> _How to complete this task_: Only one stretch of the records below should be repeated. It starts with the line containing "def State.locLost (s" and goes on through the line containing "else (List.range (ceilDiv", exactly as written.

---- Records for this task

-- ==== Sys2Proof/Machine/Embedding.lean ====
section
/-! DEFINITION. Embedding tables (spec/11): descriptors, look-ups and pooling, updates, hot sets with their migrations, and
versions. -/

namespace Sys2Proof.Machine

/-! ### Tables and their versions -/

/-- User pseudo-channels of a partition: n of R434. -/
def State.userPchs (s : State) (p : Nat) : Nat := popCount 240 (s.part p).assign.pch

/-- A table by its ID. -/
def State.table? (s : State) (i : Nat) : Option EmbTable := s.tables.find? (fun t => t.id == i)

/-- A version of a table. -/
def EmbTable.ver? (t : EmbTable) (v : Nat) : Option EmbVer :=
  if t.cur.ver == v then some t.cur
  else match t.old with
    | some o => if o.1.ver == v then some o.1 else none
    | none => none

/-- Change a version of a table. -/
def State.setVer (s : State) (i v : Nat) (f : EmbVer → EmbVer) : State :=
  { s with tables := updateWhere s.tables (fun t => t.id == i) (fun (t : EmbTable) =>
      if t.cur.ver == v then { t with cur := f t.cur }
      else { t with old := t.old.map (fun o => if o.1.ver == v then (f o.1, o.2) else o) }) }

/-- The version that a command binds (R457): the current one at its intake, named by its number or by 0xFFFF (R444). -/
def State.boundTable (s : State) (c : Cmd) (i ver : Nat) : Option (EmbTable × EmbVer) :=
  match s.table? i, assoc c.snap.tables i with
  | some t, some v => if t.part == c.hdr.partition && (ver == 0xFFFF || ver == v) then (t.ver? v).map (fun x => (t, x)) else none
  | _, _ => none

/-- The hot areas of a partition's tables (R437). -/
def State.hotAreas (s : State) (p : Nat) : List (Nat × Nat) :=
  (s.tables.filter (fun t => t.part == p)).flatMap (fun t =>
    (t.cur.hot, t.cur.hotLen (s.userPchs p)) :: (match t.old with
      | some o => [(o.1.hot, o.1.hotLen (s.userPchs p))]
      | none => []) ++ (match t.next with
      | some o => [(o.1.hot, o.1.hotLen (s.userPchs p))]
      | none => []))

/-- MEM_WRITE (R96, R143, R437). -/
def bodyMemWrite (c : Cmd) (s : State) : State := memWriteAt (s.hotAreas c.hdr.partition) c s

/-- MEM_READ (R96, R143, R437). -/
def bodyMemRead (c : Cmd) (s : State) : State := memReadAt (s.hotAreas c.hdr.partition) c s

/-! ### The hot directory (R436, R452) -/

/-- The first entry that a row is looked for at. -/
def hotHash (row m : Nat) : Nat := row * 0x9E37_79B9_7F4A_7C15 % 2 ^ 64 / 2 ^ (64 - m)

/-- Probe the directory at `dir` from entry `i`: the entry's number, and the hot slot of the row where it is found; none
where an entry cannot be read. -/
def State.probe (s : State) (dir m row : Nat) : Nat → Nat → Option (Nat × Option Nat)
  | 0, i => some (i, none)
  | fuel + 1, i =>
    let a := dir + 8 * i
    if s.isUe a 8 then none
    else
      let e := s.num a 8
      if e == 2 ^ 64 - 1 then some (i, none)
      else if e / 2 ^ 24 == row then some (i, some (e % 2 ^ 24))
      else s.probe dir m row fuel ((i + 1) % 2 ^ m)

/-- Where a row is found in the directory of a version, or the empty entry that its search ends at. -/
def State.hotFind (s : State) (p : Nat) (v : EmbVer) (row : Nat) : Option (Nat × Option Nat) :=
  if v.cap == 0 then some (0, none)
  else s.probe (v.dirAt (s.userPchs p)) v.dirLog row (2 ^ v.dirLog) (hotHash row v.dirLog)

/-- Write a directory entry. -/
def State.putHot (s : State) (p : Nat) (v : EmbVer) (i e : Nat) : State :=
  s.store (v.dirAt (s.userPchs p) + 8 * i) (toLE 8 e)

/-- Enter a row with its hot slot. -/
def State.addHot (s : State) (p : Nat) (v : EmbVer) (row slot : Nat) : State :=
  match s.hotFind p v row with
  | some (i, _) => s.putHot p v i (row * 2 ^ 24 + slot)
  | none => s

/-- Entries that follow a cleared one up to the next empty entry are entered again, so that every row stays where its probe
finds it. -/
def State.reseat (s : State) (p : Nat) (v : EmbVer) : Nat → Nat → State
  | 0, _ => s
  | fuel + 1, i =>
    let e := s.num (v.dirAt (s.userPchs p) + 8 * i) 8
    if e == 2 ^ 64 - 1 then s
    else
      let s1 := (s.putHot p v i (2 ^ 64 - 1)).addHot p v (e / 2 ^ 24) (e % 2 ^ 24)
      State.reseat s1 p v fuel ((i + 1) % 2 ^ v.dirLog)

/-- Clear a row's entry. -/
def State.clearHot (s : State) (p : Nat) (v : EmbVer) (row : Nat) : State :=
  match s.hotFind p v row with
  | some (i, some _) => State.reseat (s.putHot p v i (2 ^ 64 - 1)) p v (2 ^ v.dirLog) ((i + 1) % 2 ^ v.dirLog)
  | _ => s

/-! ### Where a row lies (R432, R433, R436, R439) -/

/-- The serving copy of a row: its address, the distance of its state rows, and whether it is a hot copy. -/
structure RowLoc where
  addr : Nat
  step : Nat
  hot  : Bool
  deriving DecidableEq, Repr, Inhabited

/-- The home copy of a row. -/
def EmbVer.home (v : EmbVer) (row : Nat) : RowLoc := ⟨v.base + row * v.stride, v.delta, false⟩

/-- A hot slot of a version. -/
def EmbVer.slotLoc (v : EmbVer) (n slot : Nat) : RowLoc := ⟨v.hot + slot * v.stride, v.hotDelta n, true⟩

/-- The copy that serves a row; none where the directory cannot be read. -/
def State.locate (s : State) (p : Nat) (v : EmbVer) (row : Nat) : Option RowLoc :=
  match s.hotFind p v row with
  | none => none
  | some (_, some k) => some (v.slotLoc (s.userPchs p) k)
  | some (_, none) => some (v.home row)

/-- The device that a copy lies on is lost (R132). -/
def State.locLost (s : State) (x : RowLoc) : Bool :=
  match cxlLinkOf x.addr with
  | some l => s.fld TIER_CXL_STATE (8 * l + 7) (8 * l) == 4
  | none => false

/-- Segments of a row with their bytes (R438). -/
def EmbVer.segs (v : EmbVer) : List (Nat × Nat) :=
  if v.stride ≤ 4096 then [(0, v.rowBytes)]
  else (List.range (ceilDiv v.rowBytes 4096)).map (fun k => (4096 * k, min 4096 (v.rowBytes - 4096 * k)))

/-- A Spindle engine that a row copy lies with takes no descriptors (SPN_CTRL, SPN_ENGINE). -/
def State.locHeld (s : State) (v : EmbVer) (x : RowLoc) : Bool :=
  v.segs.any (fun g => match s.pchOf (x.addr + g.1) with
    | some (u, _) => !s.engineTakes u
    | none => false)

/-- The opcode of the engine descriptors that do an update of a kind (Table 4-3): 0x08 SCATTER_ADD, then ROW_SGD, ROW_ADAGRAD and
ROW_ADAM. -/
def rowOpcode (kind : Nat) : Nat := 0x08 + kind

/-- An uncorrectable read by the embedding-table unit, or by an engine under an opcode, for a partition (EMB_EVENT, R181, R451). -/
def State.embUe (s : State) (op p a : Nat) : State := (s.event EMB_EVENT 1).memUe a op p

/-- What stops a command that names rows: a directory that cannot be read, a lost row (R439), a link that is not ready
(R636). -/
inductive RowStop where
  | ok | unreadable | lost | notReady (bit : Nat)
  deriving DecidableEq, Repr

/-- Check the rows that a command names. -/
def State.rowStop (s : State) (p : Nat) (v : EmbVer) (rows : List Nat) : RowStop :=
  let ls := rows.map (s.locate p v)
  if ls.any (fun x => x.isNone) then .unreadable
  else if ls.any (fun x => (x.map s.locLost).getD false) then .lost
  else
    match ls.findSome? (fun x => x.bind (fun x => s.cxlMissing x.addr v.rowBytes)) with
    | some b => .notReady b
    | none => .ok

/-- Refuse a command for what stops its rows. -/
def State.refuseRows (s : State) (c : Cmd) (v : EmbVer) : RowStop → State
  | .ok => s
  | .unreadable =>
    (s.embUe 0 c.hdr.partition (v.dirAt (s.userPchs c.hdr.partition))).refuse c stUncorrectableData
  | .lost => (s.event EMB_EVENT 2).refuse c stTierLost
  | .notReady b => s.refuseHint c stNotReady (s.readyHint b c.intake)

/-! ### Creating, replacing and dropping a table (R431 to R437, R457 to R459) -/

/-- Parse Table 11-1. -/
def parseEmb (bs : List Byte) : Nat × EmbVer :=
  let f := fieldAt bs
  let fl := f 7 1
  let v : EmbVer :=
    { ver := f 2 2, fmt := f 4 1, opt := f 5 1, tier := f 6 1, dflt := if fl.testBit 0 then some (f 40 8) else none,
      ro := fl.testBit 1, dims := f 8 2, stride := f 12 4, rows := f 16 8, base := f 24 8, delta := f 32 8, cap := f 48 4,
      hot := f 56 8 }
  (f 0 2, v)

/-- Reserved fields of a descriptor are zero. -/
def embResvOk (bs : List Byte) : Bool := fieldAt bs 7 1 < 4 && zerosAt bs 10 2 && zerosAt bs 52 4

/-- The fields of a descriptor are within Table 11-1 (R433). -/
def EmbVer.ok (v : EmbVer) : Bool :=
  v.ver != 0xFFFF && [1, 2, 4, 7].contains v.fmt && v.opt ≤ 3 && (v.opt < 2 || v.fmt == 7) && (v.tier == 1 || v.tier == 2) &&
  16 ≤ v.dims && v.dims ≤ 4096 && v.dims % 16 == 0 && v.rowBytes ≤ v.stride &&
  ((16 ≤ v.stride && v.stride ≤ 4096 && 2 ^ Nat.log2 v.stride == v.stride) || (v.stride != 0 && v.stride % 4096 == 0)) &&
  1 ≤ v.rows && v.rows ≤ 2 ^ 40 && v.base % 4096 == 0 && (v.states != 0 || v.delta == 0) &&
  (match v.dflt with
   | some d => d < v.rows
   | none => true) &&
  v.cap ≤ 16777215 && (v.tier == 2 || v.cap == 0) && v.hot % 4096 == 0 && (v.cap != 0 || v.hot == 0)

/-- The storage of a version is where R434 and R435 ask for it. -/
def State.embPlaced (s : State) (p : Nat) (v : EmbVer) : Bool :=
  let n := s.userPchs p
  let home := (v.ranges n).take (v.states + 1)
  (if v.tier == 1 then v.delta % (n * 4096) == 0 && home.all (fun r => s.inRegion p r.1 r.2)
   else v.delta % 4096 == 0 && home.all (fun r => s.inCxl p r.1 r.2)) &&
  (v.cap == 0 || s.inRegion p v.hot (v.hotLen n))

--------

> _Exercise solution_:
def State.locLost (s : State) (x : RowLoc) : Bool :=
  match cxlLinkOf x.addr with
  | some l => s.fld TIER_CXL_STATE (8 * l + 7) (8 * l) == 4
  | none => false

/-- Segments of a row with their bytes (R438). -/
def EmbVer.segs (v : EmbVer) : List (Nat × Nat) :=
  if v.stride ≤ 4096 then [(0, v.rowBytes)]
  else (List.range (ceilDiv v.rowBytes 4096)).map (fun k => (4096 * k, min 4096 (v.rowBytes - 4096 * k)))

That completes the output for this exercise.